Circulating levels of interleukin 6 soluble receptor and its natural antagonist, sgp130, and the risk of myocardial infarction.

OBJECTIVE: To investigate the association between circulating levels of the soluble interleukin 6 receptor (sIL6R) and the soluble gp130 (sgp130) with myocardial infarction (MI) and to explore the potential interaction between sIL6R and sgp130 in this association. METHODS: Study population is the Stockholm Heart Epidemiology Program (SHEEP), a population-based case-control study. SIL6R (ng/mL) and sgp130 (ng/mL) levels were measured in serum samples from 682 and 664 MI cases and 1103 and 1062 controls, respectively. Odds ratios (with 95% CIs) for MI were calculated using unconditional logistic regression. We adjusted for age, sex, hospital catchment area (crude) and for hypertension, diabetes, hypercholesterolemia, body mass index and smoking (adjusted model). Synergy index (S) and attributable proportion (AP) were estimated as measures of biological interaction. RESULTS: Elevated concentrations of sIL6R (>75th percentile value) were associated with an increased occurrence of MI (compared to ≤75th percentile), with an adjusted OR of 1.4 (95% CI, 1.1-1.8). Very high (>90th percentile value) levels of sgp130 were associated with a reduced occurrence of MI [OR 0.7 (95% CI, 0.5-0.9)] (adjusted). There was an indication of a possible interaction between high sIL6R and low sgp130 (adjusted S score 1.7, 95% CI = 0.5-6.1; AP 0.19, 95% CI = -0.2-0.5), suggesting that low sgp130 levels may synergize with high sIL6R levels to increase risk of MI. CONCLUSIONS: sIL6R and sgp130 had opposing associations with MI. Indeed, circulating sgp130 levels may modify the association of elevated sIL6R levels with MI.

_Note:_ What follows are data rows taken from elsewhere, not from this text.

/-- Two hubs agree in a part. -/
def Hub.sameIn (a b : Hub) : Part → Prop
  | .time => b.time = a.time
  | .links => b.links = a.links
  | .power => b.power = a.power
  | .budget => b.budget = a.budget
  | .lenses => b.lenses = a.lenses
  | .deferred => b.deferred = a.deferred
  | .shot => b.shot = a.shot
  | .store => b.store = a.store
  | .delivery => b.delivery = a.delivery
  | .rotation => b.rotation = a.rotation
  | .zones => b.zones = a.zones
  | .echo => b.echo = a.echo
  | .router => b.router = a.router
  | .uplink => b.uplink = a.uplink
  | .draws => b.draws = a.draws

/-- The second hub differs from the first only in the parts listed. -/
def Hub.onlyIn (l : List Part) (a b : Hub) : Prop := ∀ x : Part, x ∉ l → a.sameIn b x

/-! ## What the claims say of a command -/

/-- The commands that are host command records, each with its kind code (R192). -/
def hostCommand : Instr → Option (Nat × Cmd)
  | .linkRetrain c => some (0x10, c)
  | .linkSetup c => some (0x11, c)
  | .portInfo c => some (0x12, c)
  | .portReset c => some (0x13, c)
  | .powerOn c => some (0x20, c)
  | .powerOff c => some (0x21, c)
  | .powerSetup c => some (0x22, c)
  | .budgetSet c => some (0x23, c)
  | .powerStatus c => some (0x24, c)
  | .presetWrite c => some (0x30, c)
  | .presetRead c => some (0x31, c)
  | .presetGo c => some (0x32, c)
  | .lensPush c => some (0x33, c)
  | .lensPop c => some (0x34, c)
  | .lensMove c => some (0x35, c)
  | .lensSetup c => some (0x36, c)
  | .lensStatus c => some (0x37, c)
  | .slotWrite c => some (0x40, c)
  | .tableHeader c => some (0x41, c)
  | .tableCommit c => some (0x42, c)
  | .tableRead c => some (0x43, c)
  | .cycleRun c => some (0x44, c)
  | .cycleFire c => some (0x45, c)
  | .cycleStop c => some (0x46, c)
  | .cycleStatus c => some (0x47, c)
  | .timeSet c => some (0x48, c)
  | .timeRead c => some (0x49, c)
  | .storeSetup c => some (0x50, c)
  | .storeStatus c => some (0x51, c)
  | .imageHold c => some (0x52, c)
  | .imageResume c => some (0x53, c)
  | .deliveryStatus c => some (0x54, c)
  | .pose c => some (0x60, c)
  | .zoneSetup c => some (0x61, c)
  | .zoneRead c => some (0x62, c)
  | .zoneClear c => some (0x63, c)
  | .echoSetup c => some (0x70, c)
  | .cableMapWrite c => some (0x71, c)
  | .cableMapRead c => some (0x72, c)
  | .baselineLearn c => some (0x73, c)
  | .baselineWrite c => some (0x74, c)
  | .baselineRead c => some (0x75, c)
  | .echoResult c => some (0x76, c)
  | .hunt c => some (0x77, c)
  | .hubReset c => some (0x80, c)
  | .identify c => some (0x81, c)
  | .uplinkStatus c => some (0x82, c)
  | .routeSet c => some (0x83, c)
  | .routeRead c => some (0x84, c)
  | .eventAck c => some (0x85, c)
  | _ => none

/-- R192, R193: the payload lengths a command kind allows; three kinds carry a count first. -/
def payloadFits (kind : Nat) (bs : List Byte) : Prop :=
  if [0x10, 0x12, 0x13, 0x20, 0x21, 0x24, 0x33, 0x34, 0x37, 0x42, 0x44, 0x45, 0x49, 0x52, 0x53, 0x62, 0x72, 0x73, 0x75,
    0x80, 0x81].contains kind then bs.length = 0
  else if [0x11, 0x31, 0x32, 0x43, 0x46, 0x47, 0x51, 0x54, 0x63, 0x76, 0x77, 0x82, 0x84].contains kind then bs.length = 1
  else if [0x23, 0x50, 0x85].contains kind then bs.length = 2
  else if [0x36, 0x83].contains kind then bs.length = 4
  else if kind = 0x48 then bs.length = 6
  else if kind = 0x41 then bs.length = 7
  else if kind = 0x70 then bs.length = 8
  else if [0x35, 0x61].contains kind then bs.length = 9
  else if [0x22, 0x30].contains kind then bs.length = 10
  else if kind = 0x40 then bs.length = 21
  else if kind = 0x60 then bs.length = 1 + 2 * byteAt bs 0
  else if kind = 0x71 then bs.length = 1 + 5 * byteAt bs 0
  else if kind = 0x74 then bs.length = 2 + 2 * u16At bs 0
  else False

/-- The commands that are whole records the link delivers (R171): host commands, records of no command kind, and records given raw. -/
def isRecord (i : Instr) : Prop :=
  (hostCommand i).isSome = true ∨ (∃ kind c, i = .badKindRecord kind c) ∨ ∃ raw, i = .recordDiscard raw

/-- The kinds whose commands name a port (09, Command catalogue), ROUTE_SET and ROUTE_READ apart. -/
def namesPort (kind : Nat) : Bool :=
  [0x10, 0x11, 0x12, 0x13, 0x20, 0x21, 0x22, 0x24, 0x30, 0x31, 0x32, 0x33, 0x34, 0x35, 0x36, 0x37, 0x52, 0x53, 0x61, 0x62,
    0x63, 0x70, 0x71, 0x72, 0x73, 0x74, 0x75, 0x76, 0x77].contains kind

/-- R170, R177: the uplink is UP and the host holds a credit. -/
def Hub.ready (h : Hub) : Prop := h.uplink.up = true ∧ 0 < h.uplink.credits

/-- The record's header names a port. -/
def addresses (c : Cmd) (p : Port) : Prop := c.port.toNat = p.val

/-- Routing entries keep their masks, tags and last details. -/
def Router.sameSetup (a b : Router) : Prop :=
  ∀ src, (b.entry src).masked = (a.entry src).masked ∧ (b.entry src).tag = (a.entry src).tag ∧
    (b.entry src).detail = (a.entry src).detail

/-- The uplink keeps its state and its counts. -/
def Uplink.sameCounts (a b : Uplink) : Prop :=
  b.up = a.up ∧ b.linkUps = a.linkUps ∧ b.noCredit = a.noCredit ∧ b.badLength = a.badLength ∧ b.badCrc = a.badCrc

/-- The second hub is the first but for what a reply, the credits granted and pending reports offered change: control queue, credits
and transmitter; awaiting flags, counts and the pending order; the counter of free values. -/
def Hub.repliedTo (a b : Hub) : Prop :=
  a.onlyIn [.router, .uplink, .draws] b ∧ a.router.sameSetup b.router ∧ a.uplink.sameCounts b.uplink

/-- R195: the payload of a frame's FRAME_OPEN, 44 + 2n bytes. -/
def openFields (f : Frame) : List Byte :=
  w2 f.tag.toNat ++ w1 f.slot.val ++ w1 ((f.zone.map Fin.val).getD 0) ++ w4 f.cycle.toNat ++ w2 f.lines ++ w2 f.lineBytes ++
    w6 ((f.exposedAt.getD 0).toNat) ++ w6 ((f.closeTime.getD 0).toNat) ++ w1 ((f.closeStatus.map CloseStatus.code).getD 0) ++
    w1 ((if f.lensLate then 1 else 0) + (if f.badLines then 2 else 0) + (if f.overlong then 4 else 0)) ++
    w1 ((f.lens.map fun l => l.moveState.code).getD 0) ++
    ((f.lens.map LensSnapshot.actuals).getD ⟨none, none, none⟩).toList.flatMap wOpt2 ++
    w2 f.received.length ++ w2 (f.received.countP (·.2)) ++ wOpt2 f.eofCount ++ w1 f.badList.length ++ f.badList.flatMap w2

/-- R125 to R128, R195: the image record that a grant sends of a frame at a sending progress, its status if it is a FRAME_CLOSE, and the
progress after the grant. (What an ABORTED close leaves in the progress is the model's choice, log 41.) -/
def imageRecordOf (dram : Memory) (f : Frame) (g : Progress) (r : Rec) (closing : Option DeliveryStatus) (g' : Progress) : Prop :=
  r.port = BitVec.ofNat 8 f.port.val ∧ r.tag = 0 ∧
    (g.abort = true → r.kind = 0x05 ∧ r.payload = w2 f.tag.toNat ++ w2 g.linesSent ++ [1] ∧ closing = some .aborted ∧
      g' = { g with next := .close, inTx := true }) ∧
    (g.abort = false → g.next = .frameOpen → r.kind = 0x03 ∧ r.payload = openFields f ∧ closing = none ∧
      g' = { g with
        next := if f.received = [] then .close else .line, nextLine := f.received.head?.map (·.1), inTx := true }) ∧
    (∀ n, g.abort = false → g.next = .line → g.nextLine = some n → r.kind = 0x04 ∧ closing = none ∧
      (∃ bytes, bytes.length = f.lineBytes ∧
        r.payload = w2 f.tag.toNat ++ w2 n ++ [if f.received.find? (·.1 == n) = some (n, true) then 1 else 0] ++ bytes ∧
        ∀ k a, k < f.lineBytes → pageAddress f.pages (n * f.lineBytes + k) = some a → bytes[k]? = some (dram.read a)) ∧
      (∀ m, (f.received.find? (n < ·.1)).map (·.1) = some m →
        g' = { g with nextLine := some m, linesSent := g.linesSent + 1, inTx := true }) ∧
      (f.received.find? (n < ·.1) = none →
        g' = { g with next := .close, nextLine := none, linesSent := g.linesSent + 1, inTx := true })) ∧
    (g.abort = false → g.next = .close → r.kind = 0x05 ∧ r.payload = w2 f.tag.toNat ++ w2 g.linesSent ++ [0] ∧
      closing = some .delivered ∧ g' = { g with inTx := true })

Analysis of the role of interleukin 6 receptor haplotypes in the regulation of circulating levels of inflammatory biomarkers and risk of coronary heart disease.

Variants at the interleukin 6 receptor (IL6R) gene regulate inflammation and are associated with risk of coronary heart disease (CHD). The aim of the present study was to investigate the effects of IL6R haplotypes on circulating levels of inflammatory biomarkers and risk of CHD. We performed a discovery analysis in SHEEP, a myocardial infarction (MI) case control study (n = 2,774) and replicated our results in two large, independent European populations, PROCARDIS, a CHD case control study (n = 7,998), and IMPROVE (n = 3,711) a prospective cardiovascular cohort study. Two major haplotype blocks (rs12083537A/G and rs4075015A/T--block 1; and rs8192282G/A, rs4553185T/C, rs8192284A/C, rs4240872T/C and rs7514452T/C--block 2) were identified in the IL6R gene. IL6R haplotype associations with C-reactive protein (CRP), fibrinogen, IL6, soluble IL6R (sIL6R), IL6, IL8 and TNF-α in SHEEP, CRP and fibrinogen in PROCARDIS and CRP in IMPROVE as well as association with risk of MI and CHD, were analyzed by THESIAS. Haplotypes in block 1 were associated neither with circulating inflammatory biomarkers nor with the MI/CHD risk. Haplotypes in block 2 were associated with circulating levels of CRP, in all three study populations, with fibrinogen in SHEEP and PROCARDIS, with IL8 and sIL6Rin SHEEP and with a modest, non significant, increase (7%) in MI/CHD risk in the three populations studied. Our results indicate that IL6R haplotypes regulate the circulating levels of inflammatory biomarkers. Lack of association with the risk of CHD may be explained by the combined effect of SNPs with opposite effect on the CHD risk, the sample size as well as by structural changes affecting sIL6R stability in the circulation.